The report cites one Shanghai based consultant as indicating that some carmakers are regretting plans to expand plant capacities, but decisions have already been made. Once more, as Supply Chain Matters readers all well aware, China’s domestic market remains an open opportunity for future growth, but the continued battleground pits China’s domestic brands against foreign based nameplates. The obvious consequence is that there is not enough product demand to sustain all manufacturers, and that has the potential for industry consequences.
Production overcapacity is a common problem in China in many industry and commodity sectors and the results have been messy or sometimes ugly consequences. An ongoing overcapacity condition remains for the production of steel. According to Bloomberg, already, car dealerships across China are seeking more financial assistance and lower sales volume targets. China’s domestic consumers will obviously gain more buyer benefits over time.

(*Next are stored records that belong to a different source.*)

/-! ### Ebb -/

/-- EBB_ARM (R381). -/
def ebbArmBody (m : Nat) (s : State) : Res :=
  let ns := maskChains m
  let period := s.fld .ebbCfg 20 0
  let lq : Nat := s.fld .ebbCfg 27 24
  let log : Nat := s.fld .ebbCfg 31 30
  let windows := (List.range 8).any fun k => decide ((s.reg (.ebbWhi k)).toInt < (s.reg (.ebbWlo k)).toInt)
  let ranges := decide (period < 33 ∨ 1966080 < period ∨ s.fld .ebbPulse 27 16 = 0 ∨ s.fld .ebbPulse 10 0 < 8 ∨ 1024 < s.fld .ebbPulse 10 0)
  let bad := !(ns.all fun n => s.portsOk m n && s.refOk n) || ranges || windows ||
    (decide (log ≠ 0) && (!s.qOn lq || (s.qBlocks lq).any fun b => !s.bit .pwrBankRet (b / 64)))
  if ns.isEmpty ∨ 8 < ns.length ∨ bad = true then .no (.badParam, [])
  else
    .ok { (s.setReg .ebbCycles 0).setReg .ebbStatus 0 with ebb := { mask := m }, proto := { s.proto with dev := .ebb } } []
/-- EBB_DISARM (R382). -/
def ebbDisarmBody (s : State) : Res := .ok { s with ebb := {}, proto := { s.proto with dev := .config } } []
/-- EBB_CYCLE: HFRC starts, FRC catches up, the pulsed drivers and sources switch on (R382 steps 1 and 2). -/
def ebbCycle (s : State) : State :=
  if s.pwr.st ≠ .ebb ∨ s.ebb.cycling = true ∨ s.pwr.waking.isSome then s
  else
    let s := (s.lfTo s.ebb.next).frcCatchUp.pulseOn
    { s with ebb := { s.ebb with cycling := true, convAt := none, next := s.clk.lf + s.fld .ebbCfg 20 0 } }
/-- EBB_SETTLE_END: every named chain starts on one MCLK edge (R382 step 3). -/
def ebbSettleEnd (s : State) : State :=
  if s.pwr.st ≠ .ebb ∨ s.ebb.cycling = false ∨ s.ebb.convAt.isSome then s
  else
    let s := (s.lfTo (s.pwr.lfAt + s.fld .ebbPulse 27 16)).toEdge
    { s with ebb := { s.ebb with convAt := some s.clk.mclk } }
/-- The CIC ratio of a conversion, N = 4 and decimation DEC, from its 4 × DEC − 3 modulator outputs (R152, R382 step 4). -/
def ebbValue (dec : Nat) (xs : List Int) : Int :=
  let run := xs.foldl (fun (a : List Int × List Int × Nat × Int) x =>
    let integ := integrate a.1 (x * cicUnit)
    if (a.2.2.1 + 1) % dec = 0 then
      let (c, o) := combs a.2.1 (integ.getLastD 0)
      (integ, c, a.2.2.1 + 1, o)
    else (integ, a.2.1, a.2.2.1 + 1, a.2.2.2)) ([0, 0, 0, 0], [0, 0, 0, 0], 3, 0)
  cicValue run.2.2.2 dec 4
/-- Faults that run in EBB (R146). -/
def ebbMonitor : FaultKind → Bool
  | .low _ | .high _ | .fsp _ | .fsn _ | .sat _ | .comp _ => true
  | .ref _ | .cm _ => false
/-- The HFRC stops until the next cycle, or the hub wakes (R382 step 7). -/
def State.ebbSleep (s : State) : State :=
  { s with ebb := { s.ebb with cycling := false, convAt := none, wakeAfter := none }, pwr := { s.pwr with lfAt := s.clk.lf } }
/-- The unit of a fault found in an Ebb cycle: its event record and stamp pair (R143, R146). -/
def faultUnit (f : FaultIv × Stamp) : RUnit := eventUnit f.1.code f.2
/-- Faults of an Ebb cycle: their intervals, sticky bits and interrupt source; their records go to the log alone (R143, R146). -/
def State.ebbFaults (s : State) (fs : List Detection) : State × List (FaultIv × Stamp) :=
  let (s, ivs) := s.detect (fs.filter fun d => ebbMonitor d.kind && s.judged d)
  let ivs := ivs.foldl (fun l f => insertFault f l) []
  (ivs.foldl (fun s _ => s.irqFire 4) (s.setFaults (s.mon.faults ++ ivs.map (·.1))), ivs)
/-- Conditions qualify as faults during an Ebb cycle, each after its detection time (R132, R146). -/
def State.ebbDetect (s : State) (fs : List Detection) : State × List (FaultIv × Stamp) :=
  (fs.foldl (fun s d => s.advanceTo (d.tM + s.qualTime d.kind)) s).ebbFaults fs
/-- A fault affects a chain over MCLK periods from `a` up to `b` (R141, R142, R148). -/
def State.faultyOver (s : State) (n a b : Nat) : Bool := s.mon.faults.any fun f => ivHit (f.t0, f.t1) a b && s.inScope f.scope n
/-- A result of an Ebb cycle: chain, its place among the named chains, value, flags, and whether its conversion ended. -/
structure EbbRow where
  n : Nat
  k : Nat
  val : Int
  flags : BitVec 6
  full : Bool
/-- The results of a cycle that ends now: CLK, OVR where the comparator flagged, FLT where the window meets a fault of the chain (R126,
R142, R146, R148, R382 step 4). -/
def State.ebbRows (s : State) (rs : List (List Int × Bool)) : List EbbRow :=
  let dec := s.fld .ebbPulse 10 0
  let a := s.ebb.convAt.elim s.clk.mclk (· + 128)
  (maskChains s.ebb.mask).zipIdx.map fun (n, k) =>
    let x := (rs[k]?).getD ([], false)
    let flt := s.faultyOver n (min a s.clk.mclk) (s.clk.mclk + 1)
    { n := n, k := k, val := ebbValue dec x.1, flags := flagCLK ||| flagIf x.2 flagOVR ||| flagIf flt flagFLT
      full := decide (x.1.length = 4 * dec - 3) }
/-- A result is outside (R382 step 5); where a fault has cut the cycle short, FLT alone counts. -/
def State.ebbOutside (s : State) (r : EbbRow) : Bool :=
  let top := r.val / 16
  decide (r.flags &&& flagFLT ≠ 0) || (r.full && (decide (r.flags &&& flagOVR ≠ 0) ||
    decide (top < (s.reg (.ebbWlo r.k)).toInt) || decide ((s.reg (.ebbWhi r.k)).toInt < top)))
/-- EBB_RESULT: the conversions end, or a fault ends the cycle: each named chain has its modulator outputs and whether its
comparator flagged one; `fs` are the conditions that the monitors qualified (R146, R382 steps 4 to 7). -/
def ebbResult (rs : List (List Int × Bool)) (fs : List Detection) (s : State) : State :=
  let found := s.ebbDetect fs
  if s.pwr.st ≠ .ebb ∨ s.ebb.cycling = false ∨ (s.ebb.convAt.isNone ∧ found.2 = []) then s
  else
    let dec := s.fld .ebbPulse 10 0
    let ivs := found.2
    let s := found.1
    let s := match s.ebb.convAt with
      | some m => if ivs = [] then s.advanceTo (m + 4 * dec + 125) else s
      | none => s
    let rows := s.ebbRows rs
    let s := s.excStop.1
    let s := (rows.filter fun r => decide (r.flags &&& flagOVR ≠ 0)).foldl (fun s r => s.ovlRise r.n) s
    let out : Nat := ((rows.filter s.ebbOutside).map fun r => 2 ^ r.k).sum
    let any : Bool := decide (out ≠ 0) || !ivs.isEmpty
    let s := (s.setReg .ebbStatus (BitVec.ofNat 32 out)).satAdd .ebbCycles 31 0 1
    let meas := s.stampAt s.clk.frc ((s.clk.frc : Int) - ((3 + 2 * (dec - 1)) * s.tPerM : Nat)) true
    let units : List RUnit := s.ebb.notes ++ ivs.map faultUnit ++ (rows.filter (·.full)).map fun r =>
      { src := r.n, recs := [{ source := r.n, flags := r.flags, value := BitVec.ofInt 36 r.val }], tm := meas, period := dec }
    let log : Nat := s.fld .ebbCfg 31 30
    let lq : Nat := s.fld .ebbCfg 27 24
    let s := if (log == 1 || (log == 2 && any)) && s.qOn lq && !units.isEmpty then (s.storePacket 6 lq units).commit lq else s
    let s := { s with ebb := { s.ebb with notes := [] } }
    let pending := s.ebb.wakeAfter
    let s := if any then (s.irqFire 13).wakeLatch 6 else s
    let id := match pending with
      | some w => some w
      | none => if any && s.wakeable 6 then some 0x16 else none
    match id with
    | some w => s.wakeBegin w
    | none => s.ebbSleep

Europe’s automotive industry has a similar overcapacity challenge since prior to the 2008-2009 global recession, there was already too much industry-wide capacity, and that remains an ongoing challenge.
With China and Europe reflecting overcapacity, global automotive OEM’s must continue efforts to balance global consumption and supply as well as protect margins. Currency headwinds are yet another challenge.
Supply Chain Matters would not at all be surprised by the entry of Chinese produced autos in the U.S. as well as other emerging markets over the next three years.